#### [TRY IT]
Please repeat the lines below exactly. Begin with the line containing "urgent) := by" and go on through the line containing "addr w) := by".

#### [EXERCISE MATERIAL]
▼
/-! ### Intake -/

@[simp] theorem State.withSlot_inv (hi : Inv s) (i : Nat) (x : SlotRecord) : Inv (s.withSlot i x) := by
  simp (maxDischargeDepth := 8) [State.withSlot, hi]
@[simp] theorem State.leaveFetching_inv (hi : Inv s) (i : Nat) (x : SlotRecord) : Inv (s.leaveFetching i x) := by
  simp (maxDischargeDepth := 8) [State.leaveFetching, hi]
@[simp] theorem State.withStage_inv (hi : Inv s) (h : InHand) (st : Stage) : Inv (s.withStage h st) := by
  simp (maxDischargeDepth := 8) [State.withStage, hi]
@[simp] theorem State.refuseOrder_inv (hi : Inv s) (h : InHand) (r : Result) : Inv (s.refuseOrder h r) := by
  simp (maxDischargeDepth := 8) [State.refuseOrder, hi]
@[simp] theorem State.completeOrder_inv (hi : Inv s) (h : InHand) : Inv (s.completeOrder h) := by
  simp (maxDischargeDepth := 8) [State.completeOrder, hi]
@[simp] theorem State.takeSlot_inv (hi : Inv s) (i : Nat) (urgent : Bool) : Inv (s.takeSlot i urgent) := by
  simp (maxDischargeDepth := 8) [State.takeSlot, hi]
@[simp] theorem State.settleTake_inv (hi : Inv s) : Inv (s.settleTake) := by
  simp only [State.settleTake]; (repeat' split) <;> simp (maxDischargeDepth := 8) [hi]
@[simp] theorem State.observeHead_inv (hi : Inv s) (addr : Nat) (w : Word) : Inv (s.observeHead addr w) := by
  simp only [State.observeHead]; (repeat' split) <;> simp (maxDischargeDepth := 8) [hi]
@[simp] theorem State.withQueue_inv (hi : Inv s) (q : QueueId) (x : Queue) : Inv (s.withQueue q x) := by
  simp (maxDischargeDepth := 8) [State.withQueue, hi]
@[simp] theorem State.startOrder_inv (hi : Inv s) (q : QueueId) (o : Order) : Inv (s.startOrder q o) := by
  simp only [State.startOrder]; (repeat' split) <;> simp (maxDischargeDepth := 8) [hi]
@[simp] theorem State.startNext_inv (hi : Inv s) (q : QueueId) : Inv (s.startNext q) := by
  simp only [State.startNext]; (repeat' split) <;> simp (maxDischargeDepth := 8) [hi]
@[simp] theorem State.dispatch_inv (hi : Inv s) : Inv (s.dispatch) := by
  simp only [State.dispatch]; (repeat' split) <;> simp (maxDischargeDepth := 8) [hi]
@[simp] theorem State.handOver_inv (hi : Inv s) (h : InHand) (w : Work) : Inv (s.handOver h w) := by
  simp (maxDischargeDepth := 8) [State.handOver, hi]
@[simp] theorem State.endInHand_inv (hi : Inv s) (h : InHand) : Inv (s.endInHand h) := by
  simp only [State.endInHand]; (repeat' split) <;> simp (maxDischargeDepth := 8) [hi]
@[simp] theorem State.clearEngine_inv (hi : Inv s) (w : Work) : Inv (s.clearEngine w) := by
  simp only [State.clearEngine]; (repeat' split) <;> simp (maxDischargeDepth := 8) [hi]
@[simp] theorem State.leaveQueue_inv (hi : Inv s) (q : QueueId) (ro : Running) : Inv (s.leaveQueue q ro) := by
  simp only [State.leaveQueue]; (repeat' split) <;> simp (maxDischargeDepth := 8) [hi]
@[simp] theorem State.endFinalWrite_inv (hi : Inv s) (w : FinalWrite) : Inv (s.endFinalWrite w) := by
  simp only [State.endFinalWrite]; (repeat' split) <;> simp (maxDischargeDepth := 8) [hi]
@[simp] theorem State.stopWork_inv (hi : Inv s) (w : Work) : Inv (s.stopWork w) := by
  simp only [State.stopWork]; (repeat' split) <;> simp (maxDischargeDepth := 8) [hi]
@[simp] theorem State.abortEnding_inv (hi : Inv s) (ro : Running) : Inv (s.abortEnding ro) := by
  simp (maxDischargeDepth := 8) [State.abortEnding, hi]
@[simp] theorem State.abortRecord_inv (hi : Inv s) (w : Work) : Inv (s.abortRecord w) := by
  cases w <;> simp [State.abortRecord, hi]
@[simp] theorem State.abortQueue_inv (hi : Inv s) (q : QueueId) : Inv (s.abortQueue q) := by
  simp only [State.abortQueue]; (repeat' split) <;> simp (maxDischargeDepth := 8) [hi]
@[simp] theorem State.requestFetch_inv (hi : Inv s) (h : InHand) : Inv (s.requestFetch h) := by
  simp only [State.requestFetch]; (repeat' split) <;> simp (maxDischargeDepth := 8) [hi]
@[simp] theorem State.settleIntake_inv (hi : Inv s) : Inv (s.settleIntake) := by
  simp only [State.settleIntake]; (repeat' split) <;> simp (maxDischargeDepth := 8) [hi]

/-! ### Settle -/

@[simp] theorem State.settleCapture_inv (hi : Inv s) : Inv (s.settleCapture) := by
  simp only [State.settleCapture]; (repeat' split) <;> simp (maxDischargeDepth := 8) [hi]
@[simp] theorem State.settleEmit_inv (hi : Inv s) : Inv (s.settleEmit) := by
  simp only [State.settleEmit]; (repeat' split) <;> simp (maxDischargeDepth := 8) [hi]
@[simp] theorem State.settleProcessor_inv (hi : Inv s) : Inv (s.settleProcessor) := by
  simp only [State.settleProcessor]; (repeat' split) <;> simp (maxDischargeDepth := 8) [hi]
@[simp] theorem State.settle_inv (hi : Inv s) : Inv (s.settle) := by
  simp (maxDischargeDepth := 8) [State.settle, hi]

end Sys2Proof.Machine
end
▲
#### [EXERCISE ANSWER]
@[simp] theorem State.takeSlot_inv (hi : Inv s) (i : Nat) (urgent : Bool) : Inv (s.takeSlot i urgent) := by
  simp (maxDischargeDepth := 8) [State.takeSlot, hi]
@[simp] theorem State.settleTake_inv (hi : Inv s) : Inv (s.settleTake) := by
  simp only [State.settleTake]; (repeat' split) <;> simp (maxDischargeDepth := 8) [hi]
@[simp] theorem State.observeHead_inv (hi : Inv s) (addr : Nat) (w : Word) : Inv (s.observeHead addr w) := by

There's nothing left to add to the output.